• Exercise goal: Print, in exact form, the lines below from the one containing "(∃ t, exec (.eval true rd) s = .next t ∧" through the one containing "s.cfg.eqIsRise = false →", and omit all others.

• Records shown:
++++++

theorem appends_catchAtProbe (y x : PortField) (r : Round) (d : Identity) (s : State) :
    Appends s (catchAtProbe y x r d s) := by
  unfold catchAtProbe
  try dsimp only
  repeat' first
    | with_reducible refine Appends.comp ?_ (appends_catchOn _ _ _ _)
    | split
    | with_reducible exact Appends.refl _
    | refine Appends.comp ?_ (appends_set_probe _ _)

theorem appends_probeAcked (r : Round) (x : Port) (s : State) :
    Appends s (probeAcked r x s) := by
  unfold probeAcked
  try dsimp only
  repeat' first
    | with_reducible refine Appends.comp ?_ (appends_writeOpt _ _ _)
    | with_reducible refine Appends.comp ?_ (appends_readOpt _)
    | split
    | with_reducible exact Appends.refl _

theorem appends_probeEnded (r : Round) (x : Port) (s : State) :
    Appends s (probeEnded r x s) := by
  unfold probeEnded
  try dsimp only
  repeat' first
    | with_reducible refine Appends.comp ?_ (appends_skipProbe _)
    | with_reducible refine Appends.comp ?_ (appends_clearOpt _ _)
    | with_reducible refine Appends.comp ?_ (appends_readOpt _)
    | split
    | with_reducible exact Appends.refl _

theorem appends_expireSlot (i : Fin 32) (s : State) :
    Appends s (expireSlot i s) := by
  unfold expireSlot
  split
  · exact Appends.refl _
  · next e _ =>
    dsimp only
    refine Appends.comp ?_ (appends_clearOpt _ _)
    split
    · refine Appends.comp ?_ (appends_listenBook _ _ _)
      refine Appends.comp ?_ (appends_withdraw _ _)
      exact Appends.refl _
    · refine Appends.comp ?_ (appends_withdraw _ _)
      exact Appends.refl _

theorem appends_expireDue (s : State) :
    Appends s (expireDue s) := by
  unfold expireDue
  try dsimp only
  repeat' first
    | with_reducible refine Appends.comp ?_ (Appends.foldl (fun _ _ => appends_expireSlot _ _) _ _)
    | with_reducible exact Appends.refl _

theorem appends_dealOld (r : Round) (s : State) :
    Appends s (dealOld r s) := by
  unfold dealOld
  dsimp only
  refine Appends.comp ?_ (Appends.foldl (fun _ _ => appends_expireSlot _ _) _ _)
  refine Appends.comp ?_ (appends_eraseOpt _ _)
  refine Appends.comp ?_ (appends_readOpt _)
  exact Appends.refl _

theorem appends_roundSteps (s : State) :
    Appends s (roundSteps s) := by
  unfold roundSteps
  dsimp only
  refine Appends.comp ?_ (appends_set_probe _ _)
  refine Appends.comp ?_ (appends_dealOld _ _)
  refine Appends.comp ?_ (appends_set_round _ _ _)
  exact Appends.refl _

theorem appends_uplinkBook (s : State) :
    Appends s (uplinkBook s) := by
  unfold uplinkBook
  split
  · refine Appends.foldl (fun t p => ?_) _ s
    split
    · exact appends_listenBook _ _ _
    · exact Appends.refl _
  · exact Appends.refl _

theorem appends_removeProbes (p : Port) (s : State) :
    Appends s (removeProbes p s) := by
  unfold removeProbes
  refine Appends.comp ?_ (appends_eraseOpt _ _)
  refine Appends.comp ?_ (appends_readOpt _)
  exact Appends.refl _

/-! ### The Port Table -/

theorem appends_linkUpEvent (p : Port) (s : State) :
    Appends s (linkUpEvent p s) := by
  unfold linkUpEvent
  try dsimp only
  repeat' first
    | with_reducible refine Appends.comp ?_ (appends_goPlain _ _ _ _)
    | with_reducible refine Appends.comp ?_ (appends_modPort _ _ _)
    | with_reducible refine Appends.comp ?_ (appends_wake _ _ _)
    | split
    | with_reducible exact Appends.refl _
    | refine Appends.comp ?_ (appends_set_order _ _)
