/-- No strike passes 6, so no hold passes 32 times tHOLD0 (R95). -/
theorem holdFor_bound (h n : Nat) : holdFor h (strikeUp n) ≤ 32 * h := by
  have strike : strikeUp n - 1 ≤ 5 := by
    have bound : strikeUp n ≤ 6 := Nat.min_le_left _ _
    omega
  calc h * 2 ^ (strikeUp n - 1) ≤ h * 2 ^ 5 := Nat.mul_le_mul_left h (Nat.pow_le_pow_right (by decide) strike)
    _ = 32 * h := Nat.mul_comm h 32

theorem struck_moves (h : Nat) (r : PortRec) : PortRec.Moves (h, r) (h, r.struck h) :=
  (Relation.ReflTransGen.single (.strike (strikeUp r.strike) (Or.inl (Nat.min_le_left _ _)))).tail
    (.enter ⟨fun _ => rfl, fun away => absurd rfl away, holdFor_bound h r.strike⟩)

theorem gone_moves (h : Nat) (r : PortRec) : PortRec.Moves (h, r) (h, r.gone) := by
  unfold PortRec.gone
  split
  · exact .single (.enter entryCounts_plain)
  · split
    · exact .single (.enter entryCounts_plain)
    · exact .refl

theorem meterReset_moves (h bmax : Nat) (r : PortRec) : PortRec.Moves (h, r) (h, meterReset bmax r) :=
  (Relation.ReflTransGen.single (.meter r.lastF 0 bmax false .idle)).tail (.throttle 0 false (Or.inl (Nat.zero_le _)))

theorem lowered_moves (h : Nat) (g : GuardState) (bmax : Nat) (r : PortRec) :
    PortRec.Moves (h, r) (h, r.lowered g bmax) := by
  have down : PortRec.Moves (h, r) (h, { r with linkUp := false }) := .single (.table r.role false)
  unfold PortRec.lowered
  refine Relation.ReflTransGen.trans ?_ (meterReset_moves h bmax _)
  split
  · exact down
  · exact down.tail (.enter entryCounts_plain)

theorem ruled_moves (h : Nat) (new : Role) (r : PortRec) : PortRec.Moves (h, r) (h, r.ruled new) := by
  have role : PortRec.Moves (h, r) (h, { r with role := new }) := .single (.table new r.linkUp)
  cases rule : ruleMove new r with
  | none => rw [ruled_none rule]; exact role
  | some g => rw [ruled_some rule]; exact role.tail (.enter entryCounts_plain)

theorem meterRole_moves (h : Nat) (q : Policy) (old new : Role) (r : PortRec) :
    PortRec.Moves (h, r) (h, meterRole q old new r) := by
  unfold meterRole
  dsimp only
  split
  · exact (Relation.ReflTransGen.single (.meter r.lastF 0 _ false .idle)).tail
      (.throttle 0 r.throttleDue (Or.inl (Nat.zero_le _)))
  · split
    · exact .single (.meter r.lastF 0 _ false r.mark)
    · exact .single (.meter r.lastF r.avgE _ r.trip r.mark)

theorem reseated_moves (h : Nat) (q : Policy) (old new : Role) (r : PortRec) :
    PortRec.Moves (h, r) (h, r.reseated q old new) :=
  (Relation.ReflTransGen.single (.override .noOverride)).trans (meterRole_moves h q old new _)

theorem clampRec_moves (old new : Policy) (r : PortRec) :
    PortRec.Moves (old.tHOLD0, r) (new.tHOLD0, clampRec old new r) :=
  (Relation.ReflTransGen.single (.policy new.tHOLD0)).tail (.meter r.lastF r.avgE _ r.trip r.mark)

/-- The counts of an interval event (R92, R96, R101). -/
theorem tickRec_moves (h n : Nat) (r : PortRec) : PortRec.Moves (h, r) (h, tickRec n r) := by
  unfold tickRec
  split
  · split
    · exact .single (.hold _ _ (Nat.sub_le _ _))
    · exact .refl
  · split
    · exact .single (.throttle _ _ (Or.inl (Nat.sub_le _ _)))
    · exact .refl
  · next forward => exact .single (.decay _ _ (Or.inr forward))
  all_goals exact .refl

/-! ### The Port Guard -/

theorem moved_moveGuard {p : Port} {g : GuardState} {n k : Nat} (c : StateCause) {s : State}
    (counts : EntryCounts s.control.policy.tHOLD0 g n k) : Moved s (moveGuard p g n k c s) :=
  .of_port (fun q => moveGuard_port p q g n k c s) (.single (.enter counts)) (frame_moveGuard p g n k c s) (by decide)

theorem moved_goPlain (p : Port) (g : GuardState) (c : StateCause) (s : State) : Moved s (goPlain p g c s) :=
  moved_moveGuard c entryCounts_plain

theorem moved_goThrottle (p : Port) (c : StateCause) (s : State) : Moved s (goThrottle p c s) :=
  moved_moveGuard c (entryCounts_throttle _ _)

theorem moved_listenZero (p : Port) (s : State) : Moved s (s.modPort p fun r => { r with listen := 0 }) :=
  moved_modPort (.single (.listen 0 (Or.inl (Nat.zero_le _))))

theorem moved_evidenceEvent (p : Port) (s : State) : Moved s (evidenceEvent p s) := by
  unfold evidenceEvent
  split
  · exact moved_listenZero p s
  · exact moved_goPlain ..
  all_goals exact .refl s

/-- An event that gives some ports evidence-gone and leaves the arbiter, the link and the Mode Unit. -/
theorem GoneAtMost.moved {l : List Part} {s t : State} (most : GoneAtMost s t) (frame : OnlyChanges l s t)
    (aside : ∀ a ∈ l, a ∉ [Part.arbiter, .glink, .control]) : Moved s t := by
  refine .of_records (fun p => ?_) frame aside
  rcases most p with same | gone
  · rw [same]; exact .refl
  · rw [gone]; exact gone_moves _ _

theorem moved_evidenceGone (p : Port) (s : State) : Moved s (evidenceGone p s) :=
  .of_port (fun q => evidenceGone_port p q s) (gone_moves _ _) (frame_evidenceGone p s) (by decide)

theorem moved_tripPassed (p : Port) (s : State) : Moved s (tripPassed p s) := by
  unfold tripPassed
  split
  · exact moved_goThrottle ..
  · exact moved_goThrottle ..
  · exact moved_listenZero p s
  · next throttled => exact moved_modPort (.single (.throttle _ false (Or.inr throttled)))
  all_goals exact .refl s

theorem moved_readLet (s : State) : Moved s (readLet s) := .of_frame (frame_readLet s) (by decide)

theorem moved_settleSweep (s : State) : Moved s (settleSweep s) :=
  (goneAtMost_settleSweep s).moved (frame_settleSweep s) (by decide)

theorem moved_withdraw (c : LetEntry → Bool) (s : State) : Moved s (withdraw c s) :=
  (goneAtMost_withdraw c s).moved (frame_withdraw c s) (by decide)

theorem moved_listenJudge {p : Port} (clean : Bool) {s : State} (listens : (s.port p).guard = .listen) :
    Moved s (listenJudge p clean s) := by
  unfold listenJudge
  split
  · have counted : Moved s (s.modPort p fun r => { r with listen := min Config.cleanMax ((s.port p).listen + 1) }) :=
      moved_modPort (.single (.listen _ (Or.inr ⟨listens, Nat.min_le_left _ _⟩)))
    refine .ite (counted.trans ?_) counted
    exact .ite (moved_goThrottle ..) (moved_goPlain ..)
  · exact moved_listenZero p s

theorem moved_listenBook (p : Port) (quiet : Bool) (s : State) : Moved s (listenBook p quiet s) := by
  unfold listenBook
  split
  · next listens =>
    exact ((moved_readLet s).trans (moved_listenJudge _ (by rw [readLet_port]; exact listens))).trans
      (moved_settleSweep _)
  · exact .refl s

theorem moved_uplinkBook (s : State) : Moved s (uplinkBook s) :=
  .ite (.foldl (fun t p => .ite (moved_listenBook p true t) (.refl t)) _ s) (.refl s)

theorem moved_leaveThrottle (p : Port) (s : State) : Moved s (leaveThrottle p s) :=
  ((moved_readLet s).trans (.ite (moved_goPlain ..) (moved_goPlain ..))).trans (moved_settleSweep _)

theorem moved_clearEvent (p : Port) (s : State) : Moved s (clearEvent p s) := .ite (moved_leaveThrottle p s) (.refl s)

theorem moved_throttleEnds (p : Port) (s : State) : Moved s (throttleEnds p s) := by
  have judged : Moved s (s.modPort p fun r => { r with throttleDue := false }) :=
    moved_modPort (.single (.throttle (s.port p).throttleHold false (Or.inl (Nat.le_refl _))))
  exact .ite (judged.trans (moved_leaveThrottle ..)) judged
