-- ==== Sys2Proof/Machine/Operands.lean ====
section
/-! DEFINITION. The combinational functions of a 6-bit pattern (spec file 40): the digits, the
run-length decoder and the level table, the validator, the fault locator, the Hamming distance, the
transition policy and the rise comparator. They read and write no state. -/

namespace Sys2Proof.Machine

/-- Digit i of a pattern, `digit(p, i) = p[5 - i]`: digit 0 is the highest sensor (00 R11). -/
def digit (p : Pattern) (i : Fin 6) : Bool := p.getLsbD (5 - i.val)

/-- The digits of a pattern, digit 0 (the most significant) first (00 R11). -/
def digits (p : Pattern) : List Bool :=
  [digit p 0, digit p 1, digit p 2, digit p 3, digit p 4, digit p 5]

/-- `run(p)`: the number of consecutive 1 bits from bit 0 upward, 0..6; the loop of 40 R71 unrolled. -/
def run (p : Pattern) : Fin 7 :=
  if !p.getLsbD 0 then 0
  else if !p.getLsbD 1 then 1
  else if !p.getLsbD 2 then 2
  else if !p.getLsbD 3 then 3
  else if !p.getLsbD 4 then 4
  else if !p.getLsbD 5 then 5
  else 6

/-- The level table, its seventh entry included (40 R72; 90 C3; 92 D6). -/
def levelTable : Vector LevelIndex 7 := #v[5#3, 4#3, 3#3, 2#3, 1#3, 0#3, 5#3]

/-- `LVL(r)`: the level index of a run (40 R72). -/
def lvl (r : Fin 7) : LevelIndex := levelTable[r]

/-- `resolve(p) = LVL(run(p))`, defined for every pattern (40 R73). -/
def resolve (p : Pattern) : LevelIndex := lvl (run p)

/-- The scan of 40 R74 over the digits still to come; the flag is `seen_one`. -/
def validFrom : Bool → List Bool → Bool
  | _, [] => true
  | _, true :: ds => validFrom true ds
  | seenOne, false :: ds => if seenOne then false else validFrom seenOne ds

/-- `valid(p)`: no 0 digit after the first 1, read from digit 0 (40 R74; 90 C1). -/
def valid (p : Pattern) : Bool := validFrom false (digits p)

/-- The first of the listed digits that is 0, or 0 where none is (40 R77, the loop from digit 5 down). -/
def firstZeroDigit (p : Pattern) : List (Fin 6) → SensorIndex
  | [] => 0#3
  | i :: is => if digit p i then firstZeroDigit p is else BitVec.ofNat 3 i.val

/-- What the fault locator answers (40 R77). -/
structure Location where
  found : Bool
  sensor : SensorIndex
  deriving DecidableEq, Repr

/-- `loc(p)`: no fault on a valid pattern, else the rightmost 0 digit (40 R77; 90 C2; 92 D23). -/
def loc (p : Pattern) : Location :=
  if valid p then { found := false, sensor := 0#3 }
  else { found := true, sensor := firstZeroDigit p [5, 4, 3, 2, 1, 0] }

/-- `popcount(v)`: the number of 1 bits (00 R12). -/
def popcount (v : Pattern) : Nat := (digits v).count true

/-- `hd(a, b)`: the Hamming distance, 0..6 (40 R80). -/
def hd (a b : Pattern) : Nat := popcount (a ^^^ b)

/-- `may_transition(a, b)`: the candidate is valid and at distance at most 1 (40 R81). -/
def mayTransition (a b : Pattern) : Bool := valid b && decide (hd a b ≤ 1)

/-- `rise(a, b)`: the candidate is numerically larger, or equal where `EQ_IS_RISE` says so
(40 R83, R84; 90 C4). -/
def rise (eqIsRise : Bool) (a b : Pattern) : Bool :=
  decide (b.toNat > a.toNat) || (eqIsRise && b == a)

end Sys2Proof.Machine
end

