-- ==== Sys2Proof/Machine/Core.lean ====
section
/-! DEFINITION. The machine as the host's interface takes it. -/

def Sys2Proof.core : Host.Core :=
  { State := Sys2Proof.Machine.State
    Fault := Sys2Proof.Machine.Fault
    Refusal := Sys2Proof.Machine.Refusal
    step := Sys2Proof.Machine.step
    reset := Sys2Proof.Machine.State.reset }
end

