/-- 70 R156. -/
def Obligations.IdleEdgeKeepsRegisters : Prop :=
  ∀ (s : State) (p : PortSample) (later : List PortSample), s.edges = p :: later →
    p.rst = false → p.reqValid = false → s.wasReset = true → p.cfg = s.cfg →
    ∃ t, step s = .next t ∧ t.ar = s.ar ∧ t.al = s.al ∧ t.tf = s.tf ∧ t.resp = s.resp ∧
      t.respValid = false

/-- 70 R161, 60 R142 (log 2, the model's reading), and 70 R153 (log 6, the model's reading). Before the
first `rst` edge, where 10 R32 leaves the registers unspecified, that the edge clears `RESP_VALID` and
keeps the rest is the model's choice (log 15). -/
def Obligations.UndrivenBlockWaits : Prop :=
  (∀ s : State, s.edges = [] → step s = .next { s with respValid := false }) ∧
  (∀ (s : State) (p : PortSample) (later : List PortSample), s.edges = p :: later →
    p.rst = false → p.reqValid = false → s.wasReset = false →
    step s = .next { s with respValid := false, cfg := p.cfg, edges := later })

/-- 70 R157 (marked derived by the spec). That it holds at idle edges before the first `rst` edge and
where nothing is driven is the model's choice (log 15, log 2). -/
def Obligations.ResponseValidForOneCycle : Prop :=
  ∀ s t : State, step s = .next t →
    t.respValid = s.requestNext ∧
    (∀ i, s.commandNext = some i → ∃ u, exec i s = .next u ∧ t.resp = u.resp) ∧
    (s.requestNext = false → s.resetNext = false → t.resp = s.resp)

/-- 10 R32, 70 R152 (I1); 10 R30 (I5): the two refusals, and nothing else stops a step (60 R131).
Where they stand is the model's choice: that a block remembers its first `rst` edge (log 4), that a RESET
command is refused before it too (log 14), that the configuration in force is that of the last `rst` edge
(log 5), and that before the first one the inputs may move (log 6). -/
def Obligations.StepStopsOnlyOnHostViolations : Prop :=
  ∀ s : State,
    (∀ f, step s ≠ .fault f) ∧
    (step s = .refused .commandBeforeReset ↔
      ∃ p later, s.edges = p :: later ∧ p.rst = false ∧ p.reqValid = true ∧ s.wasReset = false) ∧
    (step s = .refused .configurationChanged ↔
      ∃ p later, s.edges = p :: later ∧ p.rst = false ∧ s.wasReset = true ∧ p.cfg ≠ s.cfg) ∧
    (∀ r, step s = .refused r → r = .commandBeforeReset ∨ r = .configurationChanged)

/-- 70 R159 items 1 and 2, 60 R131: no command halts the block. What counts as keeping the two duties is
the model's choice (log 4, 5, 6, 14). -/
def Obligations.ConformingHostIsNeverStopped : Prop :=
  ∀ s : State, s.conforms = true → ∃ t, step s = .next t ∧ t.conforms = true

/-- 41 R101. -/
def Obligations.MalformedReadingIsRejected : Prop :=
  ∀ (rd : Pattern) (s : State), ∃ t, exec (.eval false rd) s = .next t ∧
    s.OnlyResponseWritten t ∧ t.Answers 0b011#3 0#3 false false false 0#6

/-- 41 R102, with the locator's rule of 40 R77 spelled out: the last 0 digit, below some 1. The answer
names no part of the state but the echoes, so every recurrence answers alike. -/
def Obligations.InvalidReadingIsSensorFault : Prop :=
  ∀ (rd : Pattern) (s : State), valid rd = false → ∃ t, exec (.eval true rd) s = .next t ∧
    s.OnlyResponseWritten t ∧ t.Answers 0b001#3 (loc rd).sensor false false false rd ∧
    (loc rd).found = true ∧
    ∃ i : Fin 6, (loc rd).sensor = BitVec.ofNat 3 i.val ∧ digit rd i = false ∧
      (∀ j : Fin 6, i < j → digit rd j = true) ∧ (∃ j : Fin 6, j < i ∧ digit rd j = true)

/-- 41 R103. -/
def Obligations.DistantReadingIsRejected : Prop :=
  ∀ (rd : Pattern) (s : State), valid rd = true → hd s.ar rd > 1 →
    mayTransition s.ar rd = false ∧
    ∃ t, exec (.eval true rd) s = .next t ∧
      s.OnlyResponseWritten t ∧ t.Answers 0b010#3 0#3 false false false rd

/-- 41 R104, R105, R106: the accept path, written with the bits themselves. -/
def Obligations.AcceptedReadingUpdatesTheEngine : Prop :=
  ∀ (rd : Pattern) (s : State), valid rd = true → hd s.ar rd ≤ 1 →
    let nl := lvl (run rd)
    let r := decide (s.ar.toNat < rd.toNat) || (s.cfg.eqIsRise && decide (rd = s.ar))
    let tf1 := if r = true then 0#6 else s.tf
    ∃ t, exec (.eval true rd) s = .next t ∧
      t = { s with
        ar := rd, al := nl, tf := tf1 ||| (1#6 <<< nl.toNat), resp := t.resp, respValid := true } ∧
      t.Answers 0b000#3 nl (!tf1.getLsbD nl.toNat) (r && s.cfg.risenMask.getLsbD nl.toNat) r rd

/-- 60 R132. -/
def Obligations.FirstConditionDecidesOutcome : Prop :=
  ∀ (fmtOk : Bool) (rd : Pattern) (s : State), ∃ t, exec (.eval fmtOk rd) s = .next t ∧
    kindField t.resp =
      if fmtOk = false then 0b011#3
      else if valid rd = false then 0b001#3
      else if hd s.ar rd > 1 then 0b010#3
      else 0b000#3

/-- 40 R81. -/
def Obligations.AcceptanceIsTheTransitionPolicy : Prop :=
  ∀ (rd : Pattern) (s : State),
    (∃ t, exec (.eval true rd) s = .next t ∧
      (kindField t.resp = 0b000#3 ↔ mayTransition s.ar rd = true)) ∧
    (mayTransition s.ar rd = true ↔ valid rd = true ∧ hd s.ar rd ≤ 1)

/-- 41 R108, 60 R134: all the writes of an accepted reading or none. -/
def Obligations.RejectionsWriteNoEngineState : Prop :=
  ∀ (fmtOk : Bool) (rd : Pattern) (s : State), ∃ t, exec (.eval fmtOk rd) s = .next t ∧
    (kindField t.resp ≠ 0b000#3 → t.engine = s.engine) ∧
    (kindField t.resp = 0b000#3 → t.tf.getLsbD t.al.toNat = true)

/-- 41 R110 item 1, 20 R44 item 4: debounce idempotence. -/
def Obligations.RepeatedReadingIsDebounced : Prop :=
  ∀ (rd : Pattern) (s t : State), s.cfg.eqIsRise = false →
    exec (.eval true rd) s = .next t → kindField t.resp = 0b000#3 →
    ∃ u, exec (.eval true rd) t = .next u ∧ u.engine = t.engine ∧
      u.Answers 0b000#3 (idxField t.resp) false false false rd

/-- 41 R110 item 1 under `EQ_IS_RISE = 1`. -/
def Obligations.RepeatedReadingRisesWithEqIsRise : Prop :=
  ∀ s : State, s.cfg.eqIsRise = true → valid s.ar = true →
    ∃ t, exec (.eval true s.ar) s = .next t ∧ t.ar = s.ar ∧
      t.tf = 1#6 <<< (lvl (run s.ar)).toNat ∧
      t.Answers 0b000#3 (lvl (run s.ar)) true
        (s.cfg.risenMask.getLsbD (lvl (run s.ar)).toNat) true s.ar

/-- 40 R82 item 3 and R84: the reading moves along the ladder of the seven codes. -/
def Obligations.AcceptedReadingMovesOneStep : Prop :=
  ∀ (rd : Pattern) (s t : State), valid s.ar = true →
    exec (.eval true rd) s = .next t → kindField t.resp = 0b000#3 →
    valid t.ar = true ∧
    (run t.ar).val ≤ (run s.ar).val + 1 ∧ (run s.ar).val ≤ (run t.ar).val + 1 ∧
    (clrField t.resp = true ↔
      (run s.ar).val < (run t.ar).val ∨ (s.cfg.eqIsRise = true ∧ t.ar = s.ar))

/-- 41 R104, R105 on a fall (40 R84), and 41 R110 item 4, 93 I7: the level that all-dry and all-wet
share. -/
def Obligations.FallIntoSeenLevelIsSilent : Prop :=
  (∀ (rd : Pattern) (s : State), valid rd = true → hd s.ar rd ≤ 1 → rd.toNat < s.ar.toNat →
    s.tf.getLsbD (lvl (run rd)).toNat = true →
    ∃ t, exec (.eval true rd) s = .next t ∧
      t = { s with ar := rd, al := lvl (run rd), resp := t.resp, respValid := true } ∧
      t.Answers 0b000#3 (lvl (run rd)) false false false rd) ∧
  resolve 0b111111#6 = 5#3 ∧ resolve 0b000000#6 = 5#3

++++++

• Output:
    (∃ t, exec (.eval true rd) s = .next t ∧
      (kindField t.resp = 0b000#3 ↔ mayTransition s.ar rd = true)) ∧
    (mayTransition s.ar rd = true ↔ valid rd = true ∧ hd s.ar rd ≤ 1)

/-- 41 R108, 60 R134: all the writes of an accepted reading or none. -/
def Obligations.RejectionsWriteNoEngineState : Prop :=
  ∀ (fmtOk : Bool) (rd : Pattern) (s : State), ∃ t, exec (.eval fmtOk rd) s = .next t ∧
    (kindField t.resp ≠ 0b000#3 → t.engine = s.engine) ∧
    (kindField t.resp = 0b000#3 → t.tf.getLsbD t.al.toNat = true)

/-- 41 R110 item 1, 20 R44 item 4: debounce idempotence. -/
def Obligations.RepeatedReadingIsDebounced : Prop :=
  ∀ (rd : Pattern) (s t : State), s.cfg.eqIsRise = false →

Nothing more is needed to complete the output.